======== Source material ========
-- ==== Sys2Proof/Machine/PageStore.lean ====
section
/-! DEFINITION. The page store manager (chapter 1): the free list, pages and holds, room, and the posts to the control area. -/

namespace Sys2Proof.Machine

/-! ## Entries (section 11.3) -/

/-- A band link; none is coded 0xFFFF. -/
def linkCode (l : Option Nat) : Nat := l.getD 65535

def bandEntry (b : Band) : List Byte := be8 (b.state.code * 16 + b.page) ++ be8 b.lines ++ be16 (linkCode b.next)

/-- The hold set byte of a page entry (section 11.3). DESIGN CHOICE (log entry 65): bits 7 to 3 are 0. -/
def holdBits (p : Page) : Nat := (if p.fill then 1 else 0) + (if p.print then 2 else 0) + (if p.keep then 4 else 0)

def pageEntry (p : Page) : List Byte :=
  be8 p.state.code ++ be8 (holdBits p) ++ be16 p.lines ++ be16 p.base ++ be16 (linkCode p.first)
    ++ be16 (linkCode p.last) ++ be16 p.count ++ be8 p.spl ++ be8 p.cause.code ++ be16 0

/-- A band on the free list's tail (R2). -/
def Band.blank : Band := { state := .free, page := 0, lines := 0, next := none }

/-- An EMPTY page (R5); its end cause is kept from its last use. -/
def Page.blank (cause : EndCause) : Page :=
  { state := .empty, fill := false, print := false, keep := false, lines := 0, base := 0, first := none, last := none
    count := 0, spl := 0, cause := cause }

def PageStore.band (st : PageStore) (i : Nat) : Band := st.bands.getD i Band.blank

def PageStore.page (st : PageStore) (i : Nat) : Page := st.pages.getD i (Page.blank .none)

def PageStore.setBand (st : PageStore) (i : Nat) (b : Band) : PageStore := { st with bands := st.bands.set i b }

def PageStore.setPage (st : PageStore) (i : Nat) (p : Page) : PageStore := { st with pages := st.pages.set i p }

/-! ## The free list (R3) -/

/-- Return: the band goes to the tail. -/
def PageStore.giveBack (st : PageStore) (b : Nat) : PageStore :=
  let st := st.setBand b Band.blank
  match st.tail with
  | none => { st with head := some b, tail := some b, count := st.count + 1 }
  | some t =>
    let st := st.setBand t { st.band t with next := some b }
    { st with tail := some b, count := st.count + 1 }

/-- The entries a Return changes: the band's, and the old tail's next link. -/
def PageStore.giveBackChanges (st : PageStore) (b : Nat) : List Nat :=
  match st.tail with
  | none => [b]
  | some t => [b, t]

def PageStore.giveBackAll (st : PageStore) : List Nat → PageStore × List Nat
  | [] => (st, [])
  | b :: rest =>
    let (st', ch) := (st.giveBack b).giveBackAll rest
    (st', st.giveBackChanges b ++ ch)

/-- Allocate: the head band is removed; the caller sets it up. -/
def PageStore.allocate (st : PageStore) : Option (Nat × PageStore) :=
  match st.head with
  | none => none
  | some h =>
    let n := st.count - 1
    if n = 0 then some (h, { st with head := none, tail := none, count := 0 })
    else some (h, { st with head := (st.band h).next, count := n })

/-- The bands of a page's chain from its first band on, at most `fuel` of them. -/
def PageStore.walk (st : PageStore) : Option Nat → Nat → List Nat
  | _, 0 => []
  | none, _ => []
  | some b, fuel + 1 => b :: st.walk (st.band b).next fuel

/-! ## Room (R15) -/

/-- Slots left in the FILLING band of the page that is FILLING. -/
def PageStore.fillingRoom (st : PageStore) : Nat :=
  match st.pages.find? fun p => p.state = .filling with
  | none => 0
  | some p => match p.last with
    | none => 0
    | some b => if (st.band b).state = .filling then 16 - (st.band b).lines else 0

def PageStore.roomNow (st : PageStore) : Nat := 16 * st.count + st.fillingRoom

/-! ## Posting (R4) -/

def bandPost (s : State) (i : Nat) : Xfer := areaWrite s (544 + 4 * i) (bandEntry (s.store.band i)) none

def pagePost (s : State) (i : Nat) : Xfer := areaWrite s (288 + 16 * i) (pageEntry (s.store.page i)) none

/-- Each band once, at its first change. -/
def firstOf : List Nat → List Nat
  | [] => []
  | b :: rest => b :: (firstOf rest).filter (fun x => decide (x ≠ b))

/-- The changes of an event, with those from `old` to `st` added: the bands named, the page named if its entry changed, the free count,
and the crossing of the low-water mark (R4, R16). -/
def Unposted.add (old st : PageStore) (bands : List Nat) (page : Nat) (u : Unposted) : Unposted :=
  { u with
    bands := u.bands ++ bands
    pages := if st.page page = old.page page then u.pages else u.pages ++ [page]
    count := u.count || decide (st.count ≠ old.count)
    low := u.low || decide (old.lowMark ≤ old.count ∧ st.count < old.lowMark) }

/-- Takes a changed store over: room is recomputed (R15), and the changes are kept until the event's end (R4). -/
def commitStore (st : PageStore) (bands : List Nat) (page : Nat) (s : State) : State :=
  let u := s.store.unposted.getD
    { place := s.dram.chain.length, bands := [], pages := [], count := false, low := false }
  let u := u.add s.store st bands page
  s.updStore fun _ => { st with room := st.roomNow, unposted := some u }

/-- The posts of one event's changes in the order of R4: the band entries in the order they changed, the page entries, the free count.
POOL-LOW follows the free count's write (R16). -/
def storePosts (s : State) (u : Unposted) : List Xfer :=
  (firstOf u.bands).map (bandPost s) ++ (firstOf u.pages).map (pagePost s)
    ++ (if u.count then [areaWrite s 166 (be16 s.store.count) (if u.low then some .poolLow else none)] else [])

/-- The event's end: its changes are posted as one group, where the first of them came about, while the engine is RUNNING (R4). -/
def flushStore (s : State) : State :=
  match s.store.unposted with
  | none => s
  | some u =>
    let xs := if s.regs.engine = .running then storePosts s u else []
    (s.updStore fun st => { st with unposted := none }).updDram fun d =>
      if requestsHeld s then { d with held := d.held ++ xs }
      else { d with chain := d.chain.take u.place ++ xs ++ d.chain.drop u.place }

/-- The FILLING band of a page, if it has one. -/
def PageStore.fillingBand (st : PageStore) (p : Page) : Option Nat :=
  match p.last with
  | none => none
  | some b => if (st.band b).state = .filling then some b else none

/-! ## Holds (R9 to R14) -/

def Page.held (p : Page) : Bool := p.fill || p.print || p.keep

/-- A page whose hold set is empty lapses: its bands are returned in chain order and it becomes EMPTY, its end cause
kept (R11). -/
def PageStore.lapse (st : PageStore) (i : Nat) : PageStore × List Nat :=
  let p := st.page i
  let (st', ch) := st.giveBackAll (st.walk p.first p.count)
  (st'.setPage i (Page.blank p.cause), ch)

/-- The page takes the fields given, and lapses if no hold is left. -/
def PageStore.settlePage (st : PageStore) (i : Nat) (p : Page) : PageStore × List Nat :=
  let st := st.setPage i p
  if p.held then (st, []) else st.lapse i

/-- The end of a PRINT PAGE removes PRINT from its page (R13). -/
def dropPrint (i : Nat) (s : State) : State :=
  let p := s.store.page i
  if p.state = .empty ∨ ¬ p.print then s
  else
    let (st, ch) := s.store.settlePage i { p with print := false }
    commitStore st ch i s

/-- PAGEDROP removes KEEP (R14). -/
def dropKeep (i : Nat) (s : State) : State :=
  let p := s.store.page i
  if ¬ p.keep then s
  else
    let (st, ch) := s.store.settlePage i { p with keep := false }
    commitStore st ch i s

/-- A print attaches: PRINT is added if it is not there (R10). -/
def addPrint (i : Nat) (s : State) : State :=
  let p := s.store.page i
  if p.print then s else commitStore (s.store.setPage i { p with print := true }) [] i s

/-- The scan's end fixes its page (R9). -/
def fixPage (i : Nat) (cause : EndCause) (s : State) : State :=
  let st := s.store
  let p := st.page i
  let (st, full) : PageStore × List Nat := match st.fillingBand p with
    | none => (st, [])
    | some b => (st.setBand b { st.band b with state := .full }, [b])
  let (st, ch) := st.settlePage i { p with state := .complete, fill := false, cause := cause }
  commitStore st (full ++ ch) i s

/-! ## Filling (R6, R7) -/

/-- The page as its scan's first capture creates it (R6). -/
def Page.created (r : ScanRequest) : Page :=
  { state := .filling, fill := true, print := r.routePrint, keep := r.routeKeep, lines := 0, base := 0, first := none
    last := none, count := 0, spl := r.spl, cause := .none }

/-- Puts a freshly allocated band at the end of a page's chain (R7). -/
def PageStore.append (st : PageStore) (i h : Nat) (p : Page) : PageStore × List Nat :=
  let st := st.setBand h { state := .filling, page := i, lines := 1, next := none }
  let (st, prev) := match p.last with
    | none => (st, [])
    | some l => (st.setBand l { st.band l with next := some h }, [l])
  (st.setPage i { p with first := some (p.first.getD h), last := some h, count := p.count + 1 }, h :: prev)

/-- What a capture assigned: the store after it, the bands changed, the band and the slot, whether the band is now FULL. -/
structure Assigned where
  store : PageStore
  changed : List Nat
  band : Nat
  slot : Nat
  full : Bool
  deriving DecidableEq, Repr

/-- A capture assigns the next slot of page `i`, whose fields before it are `p` (R7). None only if a band is needed and
the free list is empty, which R7 rules out. -/
def PageStore.assign (st : PageStore) (i : Nat) (p : Page) : Option Assigned :=
  match st.fillingBand p with
  | some b =>
    let n := (st.band b).lines + 1
    let band : Band := { st.band b with lines := n, state := if n = 16 then .full else .filling }
    some { store := (st.setBand b band).setPage i p, changed := [b], band := b, slot := n - 1, full := decide (n = 16) }
  | none =>
    match st.allocate with
    | none => none
    | some (h, st) =>
      let (st, ch) := st.append i h p
      some { store := st, changed := ch, band := h, slot := 0, full := false }

/-- The DRAM address of a slot (R1). -/
def PageStore.slotAddr (st : PageStore) (band slot : Nat) : Nat := st.poolBase + 3456 * band + 216 * slot

/-- The DRAM address of line `n` of page `i` (R5, R8). -/
def PageStore.lineAddr (st : PageStore) (i n : Nat) : Nat :=
  let p := st.page i
  let bands := st.walk p.first p.count
  st.slotAddr (bands.getD ((n - p.base) / 16) 0) (n % 16)

/-- A line's DRAM write has completed (R7). -/
def lineWritten (i : Nat) (s : State) : State :=
  let p := s.store.page i
  commitStore (s.store.setPage i { p with lines := p.lines + 1 }) [] i s

/-! ## Progressive freeing (R12) -/

/-- Frees bands from the head of page `i`'s chain while their last line is below `next` and below lines written. -/
def PageStore.freePassed (st : PageStore) (i next : Nat) : Nat → PageStore × List Nat
  | 0 => (st, [])
  | fuel + 1 =>
    let p := st.page i
    match p.first with
    | none => (st, [])
    | some b =>
      let band := st.band b
      let lastLine := p.base + band.lines - 1
      if band.state = .filling ∨ next ≤ lastLine ∨ p.lines ≤ lastLine then (st, [])
      else
        let p := { p with first := band.next, base := p.base + band.lines, count := p.count - 1 }
        let p := if p.count = 0 then { p with first := none, last := none, base := p.lines } else p
        let ch := st.giveBackChanges b
        let (st, ch') := ((st.giveBack b).setPage i p).freePassed i next fuel
        (st, ch ++ ch')

/-- The report of a print's next source index (R12). -/
def reportPassed (i next : Nat) (s : State) : State :=
  let p := s.store.page i
  if p.keep then s
  else
    let (st, ch) := s.store.freePassed i next p.count
    match ch with
    | [] => s
    | _ => commitStore st ch i s

/-! ## Building and dropping the pool (R17, R18) -/

/-- ENGINE-RESET drops lists, tables and room (R18); the copies of pool base, B and low-water mark last until the next accepted START
(R1, R133). -/
def PageStore.dropped (st : PageStore) : PageStore :=
  { PageStore.cold with poolBase := st.poolBase, bandCount := st.bandCount, lowMark := st.lowMark }

def PageStore.built (poolBase bandCount lowMark : Nat) : PageStore :=
  { poolBase := poolBase, bandCount := bandCount, lowMark := lowMark
    bands := (List.range bandCount).map fun i =>
      { Band.blank with next := if i + 1 = bandCount then none else some (i + 1) }
    pages := List.replicate 16 (Page.blank .none)
    head := some 0, tail := some (bandCount - 1), count := bandCount, room := 16 * bandCount, unposted := none }

/-- The band and page tables as START writes them (R17). -/
def PageStore.tables (st : PageStore) : List Byte := (st.pages.map pageEntry).flatten ++ (st.bands.map bandEntry).flatten

end Sys2Proof.Machine
end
========
• **What the task asks**
Give again exactly, and only, the lines above starting at the one with "is needed and" and ending at the one with "let n := (st.band b).lines + 1".

• **Response to the task**
/-- A capture assigns the next slot of page `i`, whose fields before it are `p` (R7). None only if a band is needed and
the free list is empty, which R7 rules out. -/
def PageStore.assign (st : PageStore) (i : Nat) (p : Page) : Option Assigned :=
  match st.fillingBand p with
  | some b =>
    let n := (st.band b).lines + 1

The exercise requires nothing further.